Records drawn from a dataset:
-- ==== Sys2Proof/Laws/Steps.lean ====
section
/-!
SUPPORT. What every command comes to: a next state that is some state after the step's own settling.
-/

namespace Sys2Proof.Machine

/-- Every command answers a next state. -/
theorem exec_after (c : Instr) (s : State) : ∃ dt u, exec c s = .next (after dt s u) := by
  cases c <;> exact ⟨_, _, rfl⟩

/-- A step either idles on an empty queue or takes the command at its front. -/
theorem step_cases (s : State) :
    (s.pending = [] ∧ step s = .next s) ∨
    ∃ c rest dt u, s.pending = c :: rest ∧ step s = .next (after dt { s with pending := rest } u) := by
  unfold step
  cases h : s.pending with
  | nil => exact .inl ⟨rfl, rfl⟩
  | cons c rest =>
    obtain ⟨dt, u, e⟩ := exec_after c { s with pending := rest }
    exact .inr ⟨c, rest, dt, u, rfl, e⟩

end Sys2Proof.Machine
end

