theorem smoke_accessOk : Instr.wellFormed (.registerRead 0 { byLapwing with init := 3 } 0) = false := by decide
theorem smoke_addressOk : Instr.wellFormed (.registerRead 0 byLapwing (2 ^ 32)) = false := by decide
theorem smoke_flashRangeOk : Instr.wellFormed (.flashRead 0 byLapwing 0x7FFFFE 4 false false) = false := by decide
theorem smoke_triggerOk : Instr.wellFormed (.capStop 0 (.write { byLapwing with bytes := 3 } 0)) = false := by decide
theorem smoke_optAccessOk : Instr.wellFormed (.activeSourceChange 0 (some ({ byLapwing with init := 9 }, 0))) = false := by decide
theorem smoke_viaOk : Instr.wellFormed (.scrap 0 (.write { byLapwing with init := 9 } 0)) = false := by decide
theorem smoke_portOk : Instr.wellFormed (.gapEnd 0 16) = false := by decide
theorem smoke_chainOk : Instr.wellFormed (.txEnd 0 8) = false := by decide
theorem smoke_laneOk : Instr.wellFormed (.lookup 0 64) = false := by decide
theorem smoke_stileLaneOk : Instr.wellFormed (.ack 0 2 []) = false := by decide
theorem smoke_uplPortOk : Instr.wellFormed (.linkDown 0 2) = false := by decide
theorem smoke_panOk : Instr.wellFormed (.bcnreqBeacon 0 16) = false := by decide
theorem smoke_channelOk : Instr.wellFormed (.detection 0 10 [0] [aSig]) = false := by decide
theorem smoke_nodeOk : Instr.wellFormed (.indirectSend 0 262144) = false := by decide
theorem smoke_nodesOk : Instr.wellFormed (.tableRebuild 0 false [262144]) = false := by decide
theorem smoke_pageOk : Instr.wellFormed (.pageEcb 0 byLapwing 8 0) = false := by decide
theorem smoke_classOk : Instr.wellFormed (.batchAgeClose 0 16) = false := by decide
theorem smoke_queueOk : Instr.wellFormed (.piWrite 0 byLapwing 64 0) = false := by decide
theorem smoke_rankOk : Instr.wellFormed (.refreshDue 0 2) = false := by decide
theorem smoke_unitOk : Instr.wellFormed (.chkDone 0 4) = false := by decide
theorem smoke_coreOk : Instr.wellFormed (.mtip 0 2) = false := by decide
theorem smoke_domainOk : Instr.wellFormed (.wake 0 42) = false := by decide
theorem smoke_domainsOk : Instr.wellFormed (.groupVoteEnd 0 0 [42]) = false := by decide
theorem smoke_lateOk : Instr.wellFormed (.groupRefused 0 0 (some 42)) = false := by decide
theorem smoke_groupOk : Instr.wellFormed (.groupCommit 0 8) = false := by decide
theorem smoke_contextOk : Instr.wellFormed (.plicClaim 0 byLapwing 3) = false := by decide
theorem smoke_swIrqOk : Instr.wellFormed (.irq 0 8 .task) = false := by decide
theorem smoke_hdgChannelOk : Instr.wellFormed (.eventDelivery 0 256) = false := by decide
theorem smoke_commandChannelOk : Instr.wellFormed (.ctxRead 0 byLapwing 2 0 false) = false := by decide
theorem smoke_alarmOk : Instr.wellFormed (.faultAlarm 0 6 0) = false := by decide
theorem smoke_sourcesOk : Instr.wellFormed (.faultAlarm 0 0 32) = false := by decide
theorem smoke_coresOk : Instr.wellFormed (.sectionLoaded 0 0 none false { cores := 256, mism := false }) = false := by decide
theorem smoke_sectionOk : Instr.wellFormed (.sectionLoaded 0 60 none false { cores := 0, mism := false }) = false := by decide
theorem smoke_copiesOk : Instr.wellFormed (.lcTransitionDone 0 4) = false := by decide
theorem smoke_halfOk : Instr.wellFormed (.selftestJudge 0 65536) = false := by decide
theorem smoke_octetOk : Instr.wellFormed (.stallAlarm 0 256) = false := by decide
theorem smoke_symbolOk : Instr.wellFormed (.payloadSymbol 0 0 16 [] 0 aSig aSig) = false := by decide
theorem smoke_timingOk : Instr.wellFormed (.detection 0 11 [5120] [aSig]) = false := by decide
theorem smoke_mdioValueOk : Instr.wellFormed (.mdioDone 0 0 (some 65536)) = false := by decide
theorem smoke_dmiOpOk : Instr.wellFormed (.dmi 0 4 0 0) = false := by decide
theorem smoke_dmiAddrOk : Instr.wellFormed (.dmi 0 0 128 0) = false := by decide
theorem smoke_opcodeOk : Instr.wellFormed (.bypass 0 32 []) = false := by decide
theorem smoke_sigOk : Instr.wellFormed (.estEnd 0 0 [] 0 0) = false := by decide
theorem smoke_slacksOk : Instr.wellFormed (.stepUp 0 []) = false := by decide
theorem smoke_sitesOk : Instr.wellFormed (.sensorSample 0 [] (List.replicate 6 0)) = false := by decide
theorem smoke_railsOk : Instr.wellFormed (.sensorSample 0 (List.replicate 8 0) []) = false := by decide
theorem smoke_chainsOk : Instr.wellFormed (.calibrationEnd 0 false 0 0 (List.replicate 128 0) (List.replicate 16 0) []) = false := by decide +kernel
theorem smoke_isoOk : Instr.wellFormed (.recalDone 0 0 true [] 0) = false := by decide
theorem smoke_isoAllOk : Instr.wellFormed (.calibrationEnd 0 false 0 0 [] (List.replicate 16 0) (List.replicate 8 0)) = false := by decide +kernel
theorem smoke_floorsOk : Instr.wellFormed (.calibrationEnd 0 false 0 0 (List.replicate 128 0) [] (List.replicate 8 0)) = false := by decide +kernel
theorem smoke_cellsOk : Instr.wellFormed (.extest 0 [] []) = false := by decide
theorem smoke_softOk : Instr.wellFormed (.payloadSymbol 0 0 0 [0] 0 aSig aSig) = false := by decide
theorem smoke_peaksOk : Instr.wellFormed (.detection 0 11 [0, 0] [aSig]) = false := by decide
theorem smoke_quietOk : Instr.wellFormed (.noiseWindowEnd 0 [(27, 0)]) = false := by decide
theorem smoke_blocksOk : Instr.wellFormed (.captureBlock 0 [(0, [], false)]) = false := by decide
theorem smoke_bitOk : Instr.wellFormed (.scrub 0 (some (some 72))) = false := by decide
theorem smoke_errorsOk : Instr.wellFormed (.dramCommandIssue 0 [{ word := 4, bit := none }]) = false := by decide
theorem smoke_scrubOk : Instr.wellFormed (.scrub 0 (some (some 80))) = false := by decide
theorem smoke_failedOk : Instr.wellFormed (.training 0 (some (8, false)) 0) = false := by decide
theorem smoke_dramSourceOk : Instr.wellFormed (.dramRequest 0 (.engine 8 0) 0 none) = false := by decide
theorem smoke_secWhoOk : Instr.wellFormed (.secRequest 0 (.tx 32)) = false := by decide
theorem smoke_attemptOk : Instr.wellFormed (.backoffEnd 0 0 (.empty 262144)) = false := by decide
theorem smoke_recalOk : Instr.wellFormed (.txchainRecalRequest 0 (.enabled 8)) = false := by decide
theorem smoke_writeBackOk : Instr.wellFormed (.writeBack 0 (.due 262144)) = false := by decide
theorem smoke_wakeOk : Instr.wellFormed (.domainWake 0 0 (.access 3)) = false := by decide
theorem smoke_offsetOk : Instr.wellFormed (.estEnd 0 0 aSig 4001 0) = false := by decide
theorem smoke_sampleOk : Instr.wellFormed (.captureBlock 0 [(0, List.replicate 16 (512, 0), false)]) = false := by decide

/-! ### Figures of the manual's own examples and of the standards it names -/

/-- R473: the check values over "123456789". -/
theorem test_check_values :
    let m := octetsOf [0x31, 0x32, 0x33, 0x34, 0x35, 0x36, 0x37, 0x38, 0x39]
    checkValue 0 m = 0x2189 ∧ checkValue 1 m = 0xCBF43926 ∧ checkValue 2 m = 0xE3069283 ∧
      checkValue 3 m = 0x6C40DF5F0B497347 := by decide +kernel

/-- 04_air_interface.md, the example of mode X3: PHR and PSDU. -/
theorem test_phr_x3 : phrExt 3 1 = 0x2006 ∧ phrExtOk 0x2006 = true ∧ phrExtOk 0x2002 = false := by decide

theorem test_psdu_x3 : fcs 3 (octetsOf [0x61]) = octetsOf [0x43, 0xBE, 0xB7, 0xE8] ∧ codedCount 3 5 = 92 ∧
    payloadSymbols 3 5 = 24 := by decide +kernel

/-- 03_radio_rim.md, the example of a capture block: e = 4, and 300 and −137 become 18 and −9. -/
theorem test_capture_mantissa :
    captureExp [300, -137] = 4 ∧ captureMantissa 4 300 = 18 ∧ captureMantissa 4 (-137) = 64 - 9 := by decide

/-- 11_upstream.md, the example of one servo update: −2,045,092 of −1,860 ppb, and i = −1,540 ppb. -/
theorem test_servo :
    let r := servo (40 * 65536) 128 16 (secCycles / 16) (-1500 * 65536)
    r.1 = -1540 * 65536 ∧ r.2 = -1860 * 65536 ∧ rateOf r.2 = -2045092 := by decide

/-- 10_sheaf.md, the example of bounded-error coding: the codes and values of samples 1 and 4 at q = 5, and EXACT's escape. -/
theorem test_rice : riceCode 2 0 2 2153 = ([true, true, false], 2, false) ∧
    riceCode 2 4 3 2148 = ([true, true, true, false], 7, false) ∧ (riceCode 2 0 16 2161).2.2 = true := by decide

theorem test_zigzag : zigzag 8 = 16 ∧ zigzag (-1) = 1 ∧ zigzag (-12) = 23 ∧ zigzag 1 = 2 ∧ zigzag (-2) = 3 := by decide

What needs to be done ▸ Go through the data above and copy each line that holds the word "registerRead".

Task result ▸
theorem smoke_accessOk : Instr.wellFormed (.registerRead 0 { byLapwing with init := 3 } 0) = false := by decide
theorem smoke_addressOk : Instr.wellFormed (.registerRead 0 byLapwing (2 ^ 32)) = false := by decide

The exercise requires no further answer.